In June 2018, the O&M team started to use Log Service to fix the preceding issues.
  1. The team used Logtail to collect online logs, and called the API to integrate log collection and server management configurations into the O&M system.
  2. The team embedded the query page of Log Service into the unified logon and O&M platform to isolate business permissions from account permissions.
  3. The team embedded the console page of Log Service into the platform of customer A. This way, the development team can use an efficient method to query logs. The team also configured Grafana plug-ins to monitor business and configured DataV to create dashboards in Log Service.
After two months, the team improved O&M in the following aspects:
  • The number of queries per day was significantly increased. Developers used the O&M platform to query and analyze logs. This improved the efficiency of development.
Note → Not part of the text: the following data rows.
-- ==== Sys2Proof/Laws/SoundCommands.lean ====
section
/-! SUPPORT. The lemmas of Laws/Sound for resets, commands, functions, faults and transports, and the law of every row. -/
namespace Sys2Proof.Machine

set_option linter.all false

open Sys2Proof

variable {gr : Footing}

@[simp] theorem State.reborn_sound (s : State) (hS : s.Sound gr) :
    (State.reborn s).Sound gr := by
  obtain ⟨h1, h2, h3, h4, h5⟩ := hS
  exact ⟨h1, h2, h3, fun _ => ⟨.nil, fun _ h => absurd h (by simp [State.reborn, State.reset])⟩, fun _ _ => by simp [State.reborn, State.reset, CC.reset]⟩

@[simp] theorem State.linksGo_sound (s : State) (hS : s.Sound gr) :
    (State.linksGo s).Sound gr := by
  unfold State.linksGo; simp [hS]

@[simp] theorem State.wholeReset_sound (s : State) (cause source : Nat) (hS : s.Sound gr) :
    (State.wholeReset s cause source).Sound gr := by
  unfold State.wholeReset; simp [hS]

@[simp] theorem State.restart_sound (s : State) (cause : Nat) (hS : s.Sound gr) :
    (State.restart s cause).Sound gr := by
  unfold State.restart
  dsimp only
  refine State.evidence_sound _ _ ?_
  have h : s.linksGo.reborn.Sound gr := by simp [hS]
  exact ⟨h.1, h.2.1, h.2.2.1, hS.2.2.2.1, h.2.2.2.2⟩

@[simp] theorem State.beginDeviceReset_sound (s : State) (cause source : Nat) (hS : s.Sound gr) :
    (State.beginDeviceReset s cause source).Sound gr := by
  unfold State.beginDeviceReset; simp [hS]

@[simp] theorem State.dueReset_sound (s : State) (hS : s.Sound gr) :
    (State.dueReset s).Sound gr := by
  unfold State.dueReset; (repeat' split) <;> simp [hS]

@[simp] theorem State.wantReset_sound (s : State) (cause source : Nat) (hS : s.Sound gr) :
    (State.wantReset s cause source).Sound gr := by
  unfold State.wantReset; simp [hS]

@[simp] theorem State.resetDue_sound (s : State) (cause source : Nat) (hS : s.Sound gr) :
    (State.resetDue s cause source).Sound gr := by
  unfold State.resetDue; simp [hS]

@[simp] theorem execResetNAssert_sound (s : State) (hS : s.Sound gr) :
    NextSound gr (execResetNAssert s) := by
  unfold execResetNAssert; (repeat' split) <;> simp [hS]

@[simp] theorem execResetNRelease_sound (code : Nat) (s : State) (hS : s.Sound gr) :
    NextSound gr (execResetNRelease code s) := by
  unfold execResetNRelease; (repeat' split) <;> simp [hS]

@[simp] theorem execWatchdogExpiry_sound (s : State) (hS : s.Sound gr) :
    NextSound gr (execWatchdogExpiry s) := by
  unfold execWatchdogExpiry; (repeat' split) <;> simp [hS]

@[simp] theorem execThermalTrip_sound (sensor : Nat) (value : Int) (s : State) (hS : s.Sound gr) :
    NextSound gr (execThermalTrip sensor value s) := by
  unfold execThermalTrip; (repeat' split) <;> simp [hS]

@[simp] theorem execThermalTripRelease_sound (s : State) (hS : s.Sound gr) :
    NextSound gr (execThermalTripRelease s) := by
  unfold execThermalTripRelease; (repeat' split) <;> simp [hS]

@[simp] theorem execPowerLoss_sound (s : State) (hS : s.Sound gr) :
    NextSound gr (execPowerLoss s) := by
  unfold execPowerLoss; (repeat' split) <;> simp [hS]

@[simp] theorem execPowerOn_sound (s : State) (hS : s.Sound gr) :
    NextSound gr (execPowerOn s) := by
  unfold execPowerOn; (repeat' split) <;> simp [hS]

@[simp] theorem State.sendMessage_sound (s : State) (loc cls transfer : Nat) (b : List Byte) (hS : s.Sound gr) :
    (State.sendMessage s loc cls transfer b).Sound gr := by
  unfold State.sendMessage; (repeat' split) <;> simp (maxDischargeDepth := 9) +contextual [hS]

@[simp] theorem State.endAdmin_sound (s : State) (k : Nat) (hS : s.Sound gr) :
    (State.endAdmin s k).Sound gr := by
  unfold State.endAdmin; (repeat' split) <;> simp [hS]

@[simp] theorem State.sendReply_sound (s : State) (h : CmdHdr) (b : List Byte) (hS : s.Sound gr) :
    (State.sendReply s h b).Sound gr := by
  unfold State.sendReply; (repeat' split) <;> simp [hS]

@[simp] theorem State.ok_sound (s : State) (hS : s.Sound gr) :
    ResSound gr (State.ok s) := by
  unfold State.ok; simp [hS]

@[simp] theorem State.payload_sound (s : State) (p : List Byte) (hS : s.Sound gr) :
    ResSound gr (State.payload s p) := by
  unfold State.payload; simp [hS]

@[simp] theorem State.guarded_sound (s : State) (gs : List (Bool × Status × Nat)) (k : CmdResult) (hS : s.Sound gr) (h_k : ResSound gr (k)) :
    ResSound gr (State.guarded s gs k) := by
  unfold State.guarded; (repeat' split) <;> simp [hS, h_k]

@[simp] theorem State.keep_sound (s : State) (i : Instr) (h : CmdHdr) (b : List Byte) (hS : s.Sound gr) : (s.keep i h b).Sound gr := by
  unfold State.keep
  split
  · exact ⟨hS.1, hS.2.1, hS.2.2.1, hS.2.2.2.1, fun f => (hS.2.2.2.2 f).keep _⟩
  · exact hS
The O&M team also revoked the permissions of online logon.
  • In addition to NGINX logs, the O&M platform also imported application logs, mobile device logs, and container logs into Log Service. The amount of processed data increased by 9 times.
  • More applications were developed. For example, Jaeger plug-ins were integrated with Log Service to build a log tracing system. Alerts and charts were configured to detect online errors in real time.
  • Various platforms are connected with the unified O&M platform that provides a centralized method to collect data. This prevents repeated data collections. In addition, the Spark and Flink platforms of the big data team can consume log data in real time.

Conclusion

Elasticsearch applies to scenarios where you want to update, query, and delete data. Therefore, Elasticsearch is widely used in fields such as data query, data analysis, and application development. The ELK stack applies to log analysis scenarios because it can maximize the flexibility and performance of Elasticsearch. Log Service is designed for log data query and analysis scenarios by providing multiple unique features. The ELK stack covers a wider range of scenarios. However, Log Service provides deeper analysis features for specific scenarios. You can select one of the two services based on your business requirements.